Other limitations exist. Expungement is not available for crimes of violence, such as murder, manslaughter, first degree arson, kidnapping with intent to extort, robbery, larceny from the person, first- and second-degree sexual assault, first- and second-degree child molestation, and several different types of assault.
Part II Part I of this two-part series described the cases in which an individual would be eligible for expungement and the effect of having one's record expunged. This Part II of the series is designed to provide an overview of the expungement process itself. Under Rhode Island law, a person seeking expungement must file a motion to expunge in the court in which the original conviction took place. A motion is a legal document filed with the court that asks the court to take some action or grant some form of relief. The motion will need to list the details of the case to be expunged, including the disposition of that case. If the file for the case involving the conviction is more than four or five years old and is no longer stored at the courthouse, it may be necessary to obtain a certified copy of the disposition in the case from the Judicial Records Center in Pawtucket (5 Hill StreetPawtucket; phone: 222-3249).
The Expungement Process: Wiping the Slate Clean
In most cases, the motion is prepared and signed by an attorney. However, for individuals who do not have an attorney, some courts offer a form which saysMotion to Expunge. The court clerk should have the form and be able to guide you in completing them. At the time the motion to expunge is filed, the party seeking expungement, known as the "petitioner," must get a hearing date for the motion to be heard by a judge. The clerk will help get the motion assigned to the court calendar. By law, a party must give the Attorney General's office and the police department that originally brought the charge notice of the hearing at least 10 days before the hearing is scheduled to take place. Notice is provided by sending them a copy of the motion to expunge. It may be best to send this material by registered mail or certified mail to insure they received the notification, or hand deliver it to the AG's office and the police department, if the mailing cost is an issue.
On the date of the hearing, the judge will consider "all relevant testimony and information." The judge has discretion to grant or deny the motion to expunge.

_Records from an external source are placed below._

/-- A partition (R338 to R345) and what the block keeps for it. `zeroing` holds areas freed and not yet zero (R381);
`faults` and `restrained` are R421's; `totals` holds counters of contexts the retired table had no room for (R435). -/
structure Part where
  desc : PartDesc
  stage2 : Tab RangeEntry
  objects : Tab Obj
  objectGens : Tab (BitVec 10)
  planGens : Tab (BitVec 24)
  zeroing : List IpaRange
  faults : Nat
  restrained : Bool
  totals : Counters
  ending : Option Ending
  deriving DecidableEq, Repr

/-! ## The Dealer -/

/-- Sequence states (R197). -/
inductive SeqState where
  | free | isOpen | dealt | held | closing
  deriving DecidableEq, Repr

/-- What SEQ_UPDATEs of a seated entry set from its next deal on (R199). -/
structure SeqLater where
  control : Option (BitVec 8)
  view : Option (BitVec 8)
  budget : Option (BitVec 32)
  notifyFence : Option (BitVec 16)
  deriving DecidableEq, Repr

/-- A sequence entry (R197). -/
structure Seq where
  gen : BitVec 18
  tag : BitVec 16
  state : SeqState
  f : SeqFields
  later : Option SeqLater
  served : BitVec 46
  commits : BitVec 64
  deriving DecidableEq, Repr

/-- An adapter slot (R203, R205); a free slot has `bound` false. -/
structure Adapter where
  bound : Bool
  dying : Bool
  gen : BitVec 22
  tag : BitVec 16
  va : BitVec 64
  tiles : Nat
  writable : Bool
  half : Bool
  object : Nat
  deriving DecidableEq, Repr

/-- A tile a mover job reads or writes, as it was resolved: its VA, output address, whether it is host-bound, whether its
stored check is kept and its stream coded, and the address of its index entry in a host object that has an index (R295,
R325). -/
structure TilePlace where
  va : Nat
  out : Nat
  host : Bool
  checksum : Bool
  compressed : Bool
  entry : Option Nat
  deriving DecidableEq, Repr

/-- One tile of mover work: a tile copied; bytes put into a tile; a tile read into the job's buffer; a tile copied to
the staging area and read back from it; the authentication of an import (R333); converted bytes put into a tile. -/
inductive MoverOp where
  | copy (src dst : TilePlace)
  | put (dst : TilePlace) (off : Nat) (data : List Byte)
  | read (src : TilePlace)
  | stage (src : TilePlace) (pa : Nat)
  | readStaged (pa : Nat)
  | auth
  | conv (dst : TilePlace) (off start len : Nat)
  deriving DecidableEq, Repr

/-- What a MEM_IMPORT converts: formats, where its header and payload lie in the buffer, the elements, and whether it is
encrypted (R332 to R334). -/
structure ImportJob where
  srcFmt : Nat
  dstFmt : Nat
  start : Nat
  payload : Nat
  count : Nat
  encrypted : Bool
  deriving DecidableEq, Repr

/-- A resolved command of R295 in the mover: what is left to do, the bytes read, the detail it completes with, its
import, and the staging tiles it holds. -/
structure MoverJob where
  ops : List MoverOp
  buf : List Byte
  detail : Nat
  imp : Option ImportJob
  staging : List Nat
  deriving DecidableEq, Repr

/-- The stages of a PLAN_LOAD in its function's verification stream (R172); `ending` has its outcome and waits for the next
changeover window, a success to be sealed then. -/
inductive PlanLoadStage where
  | queued
  | copying (rounds : Nat)
  | planChecks
  | segments (done : Nat)
  | ending (status : BitVec 16) (detail : BitVec 32) (sealing : Bool)
  deriving DecidableEq, Repr
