/-- The slot a handle names, as R210's adapter condition asks for it. -/
def slotFor (b : Block) (q : Seq) : Option Adapter :=
  let a := adapterAt b (q.f.adapter.toNat % 1024)
  if a.bound && !a.dying && a.gen.toNat == q.f.adapter.toNat / 1024 && a.tag == q.tag then some a else none

/-- Whether a sequence entry is eligible for a serve or forward STEP (R210). -/
def eligibleSeq (b : Block) (st : Step) (pooling : Bool) (m : ByteMem) (q : Seq) : Bool :=
  q.state == .isOpen && ownerOk b st pooling q && q.f.view == st.view && (bit q.f.control.toNat 3 == (st.phase == 1)) &&
  bit q.f.control.toNat 5 && q.f.budget != 0 &&
  (match slotFor b q with
    | none => false
    | some a => decide (reachAdapter m ≤ adapterReadTiles a) && (!imgWritesAdapter m || a.writable)) &&
  decide (q.f.position.toNat + q.f.advance.toNat ≤ 0xFFFFFFFF) &&
  decide (q.f.kvLength.toNat + q.f.advance.toNat ≤ q.f.kvCapacity.toNat) && decide (reachIo m ≤ q.f.inputTiles.toNat)

/-! ## The deal (R211 to R215) -/

def dummySeat : Seat := ⟨0, 0, false, false, 0, 0, 0, 0, 0, 0, 0, 0, 0⟩

/-- The order of eligible entries: class, then served, then index (R211). -/
def dealKey (q : Nat × Seq) : Nat := ((q.2.f.control.toNat % 8) * 2 ^ 46 + q.2.served.toNat) * 2 ^ 14 + q.1

/-- The entries a deal seats, in seat order. -/
def dealt (b : Block) (st : Step) (p : Part) (m : ByteMem) : List (Nat × Seq) :=
  let all : List (Nat × Seq) := (rangeFrom p.desc.seqBase p.desc.seqCount).map (fun i => (i, seqAt b i))
  let cand : List (Nat × Seq) := sortBy dealKey (all.filter (fun (e : Nat × Seq) => eligibleSeq b st p.desc.pooling m e.2))
  let same := match cand with
    | [] => []
    | f :: _ => if st.phase = 1 then cand.filter (fun (e : Nat × Seq) => e.2.f.adapter.toNat % 1024 == f.2.f.adapter.toNat % 1024) else cand
  same.take (imgSeats m)

/-- A seat entry from a sequence entry (R214). -/
def seatOf (b : Block) (e : Nat × Seq) : Seat :=
  let q := e.2
  let a := adapterAt b (q.f.adapter.toNat % 1024)
  { sequence := q.gen ++ BitVec.ofNat 14 e.1, tag := q.tag, valid := true, adapterWritable := a.writable
    adapterSlot := q.f.adapter.setWidth 10, position := q.f.position, kvLength := q.f.kvLength, kvListPages := q.f.kvListPages
    kvListVa := q.f.kvListVa, inputVa := q.f.inputVa, adapterReadVa := BitVec.ofNat 64 (adapterReadVa a)
    adapterWriteVa := BitVec.ofNat 64 (adapterWriteVa a), adapterTiles := BitVec.ofNat 32 (adapterReadTiles a) }

/-- The 64 bytes of a seat entry (R214). -/
def seatBytes (s : Seat) : List Byte :=
  leBytes 4 s.sequence.toNat ++ leBytes 2 s.tag.toNat ++
  leBytes 2 ((if s.valid then 1 else 0) + (if s.adapterWritable then 2 else 0)) ++ leBytes 2 s.adapterSlot.toNat ++
  zeros 2 ++ leBytes 4 s.position.toNat ++ leBytes 4 s.kvLength.toNat ++ leBytes 4 s.kvListPages.toNat ++
  leBytes 8 s.kvListVa.toNat ++ leBytes 8 s.inputVa.toNat ++ leBytes 8 s.adapterReadVa.toNat ++
  leBytes 8 s.adapterWriteVa.toNat ++ leBytes 4 s.adapterTiles.toNat ++ zeros 4

/-- Real seats of a deal. -/
def realSeats (d : Deal) : Nat := (d.seats.filter (fun s => s.valid)).length
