-- ==== Sys2Proof/Machine/Sequencer.lean ====
section
/-!
DEFINITION. The sequencer (R66, R67, R106, R107): how it moves from bundle to bundle, and the stream of bundles a segment
issues, as the verifier follows it. The slot operations of a bundle (R104, R105).
-/

namespace Sys2Proof.Machine

open Sys2Proof

/-! ## Slot operations -/

/-- An operation of a data slot: slot 0 matrix, 1 rotate/quantise, 2 scale, 3 vector, 4 move; its word, op and descriptor. -/
structure SlotOp where
  slot : Nat
  word : Nat
  op : Nat
  desc : Nat
  deriving DecidableEq, Repr

def slotOp (slot word : Nat) (s : SlotWord) : SlotOp := ⟨slot, word, s.op, s.desc⟩

/-- The move slot of a bundle. -/
def moveOp (w : BitVec 128) : SlotOp := slotOp 4 (moveWord w) (wideSlot (moveWord w))

/-- The data slots of a bundle of a Galxia core; an engine's bundle has the move slot alone (R190). -/
def bundleOps (engine : Bool) (w : BitVec 128) : List SlotOp :=
  if engine then [moveOp w]
  else
    [slotOp 0 (matrixWord w) (matrixSlot (matrixWord w)), slotOp 1 (rotqWord w) (wideSlot (rotqWord w)),
     slotOp 2 (scaleWord w) (scaleSlot (scaleWord w)), slotOp 3 (vectorWord w) (wideSlot (vectorWord w)), moveOp w]

/-- Lowest bit and width of a slot of a bundle (R104). -/
def slotSpan : Nat → Nat × Nat
  | 0 => (0, 24)
  | 1 => (24, 20)
  | 2 => (44, 16)
  | 3 => (60, 20)
  | 4 => (80, 20)
  | _ => (100, 28)

/-- The engine word of a bundle, and its op (R190). -/
def engineWord (w : BitVec 128) : BitVec 80 := w.extractLsb' 0 80

def engineOp (w : BitVec 128) : Nat := (w.extractLsb' 76 4).toNat

/-- The descriptor type an operation of a slot names (R105, R109, R110); none for an op the slot does not list. -/
def wantType (slot op : Nat) : Option Nat :=
  match slot, op with
  | 0, 1 => some 1
  | 1, 1 => some 2
  | 1, 2 => some 3
  | 2, 1 => some 4
  | 3, 1 => some 5
  | 4, 1 => some 6
  | 4, 2 => some 6
  | 4, 3 => some 7
  | 4, 4 => some 6
  | 4, 5 => some 8
  | 4, 6 => some 8
  | 4, 7 => some 8
  | 4, 8 => some 9
  | 4, 9 => some 8
  | _, _ => none

/-! ## From bundle to bundle -/

/-- The position after a bundle, loops whose body ends there having repeated or ended, the innermost first (R106). -/
def endLoops (pos : Nat) : List LoopFrame → Nat × List LoopFrame
  | [] => (pos, [])
  | f :: fs =>
    if pos = f.start + f.len then
      if f.iter + 1 < f.count then (f.start, { f with iter := f.iter + 1 } :: fs) else endLoops pos fs
    else (pos, f :: fs)

/-- The sequencer after a bundle with a control operation. -/
def seqAdvance (ctl : CtlOp) (q : Sequencer) : Sequencer :=
  match ctl with
  | .trickEnd => { q with running := false, next := q.next + 1 }
  | .loop level body count =>
    { q with next := q.next + 1, pos := q.pos + 1, loops := ⟨level, q.pos + 1, body + 1, count + 1, 0⟩ :: q.loops }
  | .wait n =>
    let e := endLoops (q.pos + 1) q.loops
    { q with next := q.next + 1, pos := e.1, emptyLeft := n, loops := e.2 }
  | _ =>
    let e := endLoops (q.pos + 1) q.loops
    { q with next := q.next + 1, pos := e.1, loops := e.2 }

/-- The last tick in which a bundle may issue (R66). -/
def lastBundleTick : Nat := 123975

/-! ## The stream as the verifier follows it -/

/-- A bundle issued: its tick, its word and the loops it issues in. -/
structure Issue where
  tick : Nat
  word : BitVec 128
  loops : List LoopFrame
  deriving DecidableEq, Repr

/-- How a stream ends: with TRICK_END in a tick, past its last bundle or the window, or at a LOOP that breaks R106. -/
inductive StreamEnd where
  | ended (tick : Nat)
  | past
  | badLoop
  deriving DecidableEq, Repr

/-- Whether a LOOP at a position breaks R106: its body must lie in the enclosing body, at a higher level. -/
def loopBad (bundles pos level body : Nat) : List LoopFrame → Bool
  | [] => decide (bundles < pos + 2 + body)
  | f :: _ => decide (level ≤ f.level) || decide (f.start + f.len < pos + 2 + body)

/-- The bundles a stream issues; `n` bounds them. -/
def runStream (bs : List (BitVec 128)) : Nat → Sequencer → List Issue × StreamEnd
  | 0, _ => ([], .past)
  | n + 1, q0 =>
    let q := { q0 with next := q0.next + q0.emptyLeft, emptyLeft := 0 }
    if lastBundleTick < q.next then ([], .past)
    else
      match bs[q.pos]? with
      | none => ([], .past)
      | some w =>
        let i : Issue := ⟨q.next, w, q.loops⟩
        let go := fun (c : CtlOp) =>
          let r := runStream bs n (seqAdvance c q)
          (i :: r.1, r.2)
        match ctlOf (controlWord w) with
        | .trickEnd => ([i], .ended q.next)
        | .loop level body count =>
          if loopBad bs.length q.pos level body q.loops then ([i], .badLoop) else go (.loop level body count)
        | c => go c

/-- The stream of a segment that starts at tick 2,048. -/
def stream (bs : List (BitVec 128)) : List Issue × StreamEnd := runStream bs 121928 ⟨true, 2048, 0, 0, []⟩

/-- The effective line of an address word in the loops of an issue (R109); it may fall outside the scratchpad. -/
def lineIn (loops : List LoopFrame) (a : AddrWord) : Int :=
  (a.base.toNat : Int) + a.step.toInt * (((loops.find? (fun l => l.level == a.level.toNat)).map (fun l => l.iter)).getD 0)

/-- The counter of a level in the loops of an issue. -/
def iterIn (loops : List LoopFrame) (level : Nat) : Nat := ((loops.find? (fun l => l.level == level)).map (fun l => l.iter)).getD 0

/-! ## Semaphores (R124) -/

/-- Ticks from a semaphore operation on one core to the waits of another that see it. -/
def semLatency (i j : Nat) : Nat :=
  if i = j then 1
  else if i / 4 = j / 4 then 4
  else if i / 16 = j / 16 then 8
  else if i / 64 = j / 64 then 16
  else 160

/-- The amount an operation adds to its semaphore. -/
def semDelta (o : SemOp) : Int := if o.signal then (o.amount : Int) else -(o.amount : Int)

/-- The sum of what operations add. -/
def semSum (l : List SemOp) : Int := l.foldl (fun n o => n + semDelta o) 0

/-- The count a wait of a core sees in a tick. -/
def semSeen (ops : List SemOp) (start : Nat) (sem core t : Nat) : Int :=
  start + semSum (ops.filter (fun o => o.sem == sem && decide (o.tick + semLatency o.core core ≤ t)))

/-- The true count of a semaphore after a tick. -/
def semTrue (ops : List SemOp) (start : Nat) (sem t : Nat) : Int :=
  start + semSum (ops.filter (fun o => o.sem == sem && decide (o.tick ≤ t)))

end Sys2Proof.Machine
end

However, the judge cannot grant the motion unless certain criteria are met. The burden is on the petitioner to demonstrate that he or she: (1) has not been convicted or arrested for any felony within the ten-year period (or five year period in the case of a misdemeanor) prior to the motion to expunge being filed; (2) is not the subject of any pending criminal proceedings; and (3) has exhibited good moral character in the period prior to seeking expungement. In addition, the judge must conclude that the petitioner has been sufficiently rehabilitated and that expungement serves the public interest.
If the judge grants the motion to expunge, he or she will sign and enter an order. An order is a legal document that reflects the judge's decision and usually directs that certain actions be taken. In the case of expungement, the order will direct that all records relating to the case that is expunged be removed from the public record. The petitioner should come to the hearing with a draft order ready for the judge to sign if the motion is granted. Once the judge signs the order, the petitioner must take it to the clerk's office and should obtain certified copies of the order. Those certified copies must be sent to the Bureau of Criminal Information, the Attorney General's office, the police department that originally brought the charges and any other law enforcement agency that has copies of the records in dispute. It may be prudent to keep a copy of the motion for one's self.